# Supervised Learning

Dataset: [20newgroups](http://scikit-learn.org/stable/datasets/index.html#the-20-newsgroups-text-dataset) of sklearn

In [49]:
from sklearn.datasets import fetch_20newsgroups


#To speed up processing, we retrieve a subset of the 20 topics in the dataset
categories =  ['alt.atheism', 'soc.religion.christian', 'comp.graphics', 'sci.med']

# get data for training
train = fetch_20newsgroups(subset='train', categories=categories, shuffle=True, random_state=42)

# get data for testing
test = fetch_20newsgroups(subset='test', categories=categories, shuffle=True, random_state=42)

print("\n",train.keys())


 dict_keys(['description', 'target', 'target_names', 'data', 'filenames', 'DESCR'])


## Prepare data
Let us first convert the collection of text documents to a matrix of token counts with CountVectorizer.


In [2]:
from sklearn.feature_extraction.text import CountVectorizer

count_vec = CountVectorizer()
# teach and transform train data
train_token = count_vec.fit_transform(train.data)

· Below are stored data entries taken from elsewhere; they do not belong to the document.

-- ==== Sys2Proof/Proofs/SquareRoots.lean ====
section
/-!
The integer square root by Newton's steps (R65): each step squares the relative error, so that the fuel suffices.
-/

namespace Sys2Proof.Machine

set_option Elab.async false

variable {n x : Nat}

/-- A step from x ends at the root, or goes on to a number no smaller than it whose error the square of the last one
bounds. -/
theorem isqrtFrom_step (hs : 0 < Nat.sqrt n) (hx : Nat.sqrt n ≤ x) (fuel : Nat) : ∃ y, Nat.sqrt n ≤ y ∧
    2 * Nat.sqrt n * (y - Nat.sqrt n) ≤ (x - Nat.sqrt n) ^ 2 + 2 * Nat.sqrt n ∧ (y < x ∨ x = Nat.sqrt n) ∧
      isqrtFrom (fuel + 1) n x = if y < x then isqrtFrom fuel n y else x := by
  have hlow : Nat.sqrt n * Nat.sqrt n ≤ n := Nat.sqrt_le n
  have hhigh : n ≤ Nat.sqrt n * Nat.sqrt n + Nat.sqrt n + Nat.sqrt n := Nat.sqrt_le_add n
  have hroot (h : x * x ≤ n) : x ≤ Nat.sqrt n := Nat.le_sqrt.mpr h
  generalize Nat.sqrt n = s at hs hx hlow hhigh hroot
  have hx0 : 0 < x := by omega
  have hdiv : x * (n / x) ≤ n := Nat.mul_div_le n x
  have hge : 2 * s - x ≤ n / x := by
    rw [Nat.le_div_iff_mul_le hx0]
    obtain ⟨k, rfl⟩ := Nat.exists_eq_add_of_le hx
    refine le_trans ?_ hlow
    by_cases hk : k ≤ s
    · obtain ⟨i, rfl⟩ := Nat.exists_eq_add_of_le hk
      rw [show 2 * (k + i) - (k + i + k) = i by omega]
      nlinarith
    · rw [show 2 * s - (s + k) = 0 by omega, Nat.zero_mul]
      exact Nat.zero_le _
  refine ⟨(x + n / x) / 2, by omega, ?_, ?_, rfl⟩
  · have hy : s ≤ (x + n / x) / 2 := by omega
    have hy2 : 2 * ((x + n / x) / 2) ≤ x + n / x := Nat.mul_div_le _ 2
    generalize (x + n / x) / 2 = y at hy hy2
    obtain ⟨k, rfl⟩ := Nat.exists_eq_add_of_le hx
    obtain ⟨e, rfl⟩ := Nat.exists_eq_add_of_le hy
    rw [Nat.add_sub_cancel_left, Nat.add_sub_cancel_left]
    nlinarith
  · by_cases h : (x + n / x) / 2 < x
    · exact .inl h
    · have hle : x ≤ n / x := by omega
      have := hroot ((Nat.le_div_iff_mul_le hx0).mp hle)
      exact .inr (by omega)

/-- Near the root the steps reach it, one unit at a time at worst. -/
theorem isqrtFrom_of_near (hs : 0 < Nat.sqrt n) (fuel : Nat) (hx : Nat.sqrt n ≤ x) (hfuel : x < Nat.sqrt n + fuel) :
    isqrtFrom fuel n x = Nat.sqrt n := by
  induction fuel generalizing x with
  | zero => omega
  | succ fuel ih =>
    obtain ⟨y, hy, -, hcases, hstep⟩ := isqrtFrom_step hs hx fuel
    rw [hstep]
    split
    next hlt => exact ih hy (by omega)
    next hlt => exact hcases.resolve_left hlt

/-- An error of at most 2^-a of the root is squared by a step, down to a unit. -/
theorem error_squared {s a e k : Nat} (hs : 0 < s) (hk : k * 2 ^ a ≤ s) (he : 2 * s * e ≤ k ^ 2 + 2 * s) :
    e * 2 ^ (2 * a) ≤ s ∨ e ≤ 1 := by
  have hsq : (k * 2 ^ a) ^ 2 ≤ s ^ 2 := Nat.pow_le_pow_left hk 2
  have hpow : (2 : Nat) ^ (2 * a) = (2 ^ a) ^ 2 := by rw [mul_comm, pow_mul]
  rw [hpow]
  have hp : 0 < 2 ^ a := Nat.two_pow_pos a
  generalize 2 ^ a = q at hk hsq hp ⊢
  rw [mul_pow] at hsq
  by_cases hsmall : 2 * q ^ 2 ≤ s
  · left
    have h : s * (e * q ^ 2) ≤ s * s := by nlinarith
    exact Nat.le_of_mul_le_mul_left h hs
  · right
    by_contra he2
    have h2 : 2 * s * 2 ≤ 2 * s * e := Nat.mul_le_mul_left _ (by omega)
    have h3 : 2 * s ≤ k ^ 2 := by omega
    have h4 : 2 * s * q ^ 2 ≤ s * s := by nlinarith
    nlinarith

theorem isqrtFrom_of_close (hs : 0 < Nat.sqrt n) (hbig : Nat.sqrt n < 2 ^ 4096) (r i fuel : Nat) (hi : i + r = 12)
    (hx : Nat.sqrt n ≤ x) (hclose : (x - Nat.sqrt n) * 2 ^ 2 ^ i ≤ Nat.sqrt n) :
    isqrtFrom (fuel + r + 3) n x = Nat.sqrt n := by
  induction r generalizing i x with
  | zero =>
    obtain rfl : i = 12 := by omega
    refine isqrtFrom_of_near hs _ hx ?_
    have : x - Nat.sqrt n = 0 := by
      by_contra h0
      have h1 : 1 * 2 ^ 2 ^ 12 ≤ (x - Nat.sqrt n) * 2 ^ 2 ^ 12 := Nat.mul_le_mul_right _ (by omega)
      rw [show 2 ^ 12 = 4096 from rfl] at h1 hclose
      omega
    omega
  | succ r ih =>
    obtain ⟨y, hy, herror, hcases, hstep⟩ := isqrtFrom_step hs hx (fuel + r + 3)
    rw [show fuel + (r + 1) + 3 = fuel + r + 3 + 1 by omega, hstep]
    split
    next hlt =>
      obtain h | h := error_squared hs hclose herror
      · refine ih (i + 1) (by omega) hy ?_
        rwa [pow_succ 2 i, mul_comm (2 ^ i)]
      · exact isqrtFrom_of_near hs _ hy (by omega)
    next hlt => exact hcases.resolve_left hlt

/-- `isqrt` is the integer square root. -/
theorem isqrt_eq (hlow : 16 ≤ Nat.sqrt n) (hbig : Nat.sqrt n < 2 ^ 4096) : isqrt n = Nat.sqrt n := by
  have hs : 0 < Nat.sqrt n := by omega
  have hn : n ≠ 0 := fun h => by rw [h] at hs; exact absurd hs (by decide)
  have hstart : Nat.sqrt n < 2 ^ (n.log2 / 2 + 1) := by
    rw [Nat.sqrt_lt', ← pow_mul]
    exact Nat.lt_log2_self.trans_le (Nat.pow_le_pow_right (by omega) (by omega))
  have hdouble : 2 ^ (n.log2 / 2) ≤ Nat.sqrt n := by
    rw [Nat.le_sqrt', ← pow_mul]
    exact (Nat.pow_le_pow_right (by omega) (by omega)).trans (Nat.log2_self_le hn)
  have hfirst : 2 ^ (n.log2 / 2 + 1) ≤ 2 * Nat.sqrt n := by rw [pow_succ]; omega
  rw [isqrt, if_neg hn, one_shiftLeft]
  generalize 2 ^ (n.log2 / 2 + 1) = x at hstart hfirst
  obtain ⟨y, hy, hyerror, hycases, hystep⟩ := isqrtFrom_step hs hstart.le 255
  rw [hystep]
  split
  next hylt =>
    obtain ⟨z, hz, hzerror, hzcases, hzstep⟩ := isqrtFrom_step hs hy 254
    rw [hzstep]
    split
    next hzlt =>
      refine isqrtFrom_of_close hs hbig 11 1 240 rfl hz ?_
      generalize Nat.sqrt n = s at hlow hs hfirst hstart hy hyerror hz hzerror ⊢
      obtain ⟨k, rfl⟩ := Nat.exists_eq_add_of_le hy
      obtain ⟨e, rfl⟩ := Nat.exists_eq_add_of_le hz
      simp only [Nat.add_sub_cancel_left] at hyerror hzerror ⊢
      have hx : (x - s) ^ 2 ≤ s ^ 2 := Nat.pow_le_pow_left (by omega) 2
      have hk : 2 * k ≤ s + 2 := by
        refine Nat.le_of_mul_le_mul_left ?_ hs
        nlinarith
      have hk2 : (2 * k) ^ 2 ≤ (s + 2) ^ 2 := Nat.pow_le_pow_left hk 2
      have hs16 : 16 * s ≤ s * s := Nat.mul_le_mul_right s hlow
      show e * 4 ≤ s
      refine Nat.le_of_mul_le_mul_left ?_ hs
      nlinarith
    next hzlt => exact hzcases.resolve_left hzlt
  next hylt => exact hycases.resolve_left hylt

end Sys2Proof.Machine
end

# just transform test data
test_token = count_vec.transform(test.data)

In order to feed predictive or clustering models with the text data, we need to turn the text into vectors of numerical values suitable for statistical analysis. Reduce the weight of very common words by using TF-IDF

In [9]:
from sklearn.feature_extraction.text import TfidfTransformer

tf = TfidfTransformer()
# teach and transform train_token
train_tf = tf.fit_transform(train_token)

# transform test
test_tf = tf.transform(test_token)

The last two steps can be done with TfidVectorizer

In [10]:
from sklearn.feature_extraction.text import TfidfVectorizer

tv = TfidfVectorizer()
# teach and transform train_token
train_tv = tv.fit_transform(train.data)

# transform test
test_tv = tv.transform(test.data)


## KNN

In [12]:
from sklearn.neighbors import KNeighborsClassifier

knn = KNeighborsClassifier().fit(train_tv, train.target)
knn_prediction = knn.predict(test_tv)

knn.score(test_tv, test.target)


0.76564580559254325

In [13]:

knn = KNeighborsClassifier().fit(train_tf, train.target)
knn_prediction = knn.predict(test_tf)

knn.score(test_tf, test.target)

0.76564580559254325

The score is not that good. Let's see if we get better result with GridSearchCV

In [41]:
from sklearn.model_selection import GridSearchCV
parameters = {'n_neighbors':[1,2,3,4,5,7,10]}

knn_cv = GridSearchCV(knn, parameters).fit(train_tf, train.target)
knn_cv_prediction = knn_cv.predict(test_tf)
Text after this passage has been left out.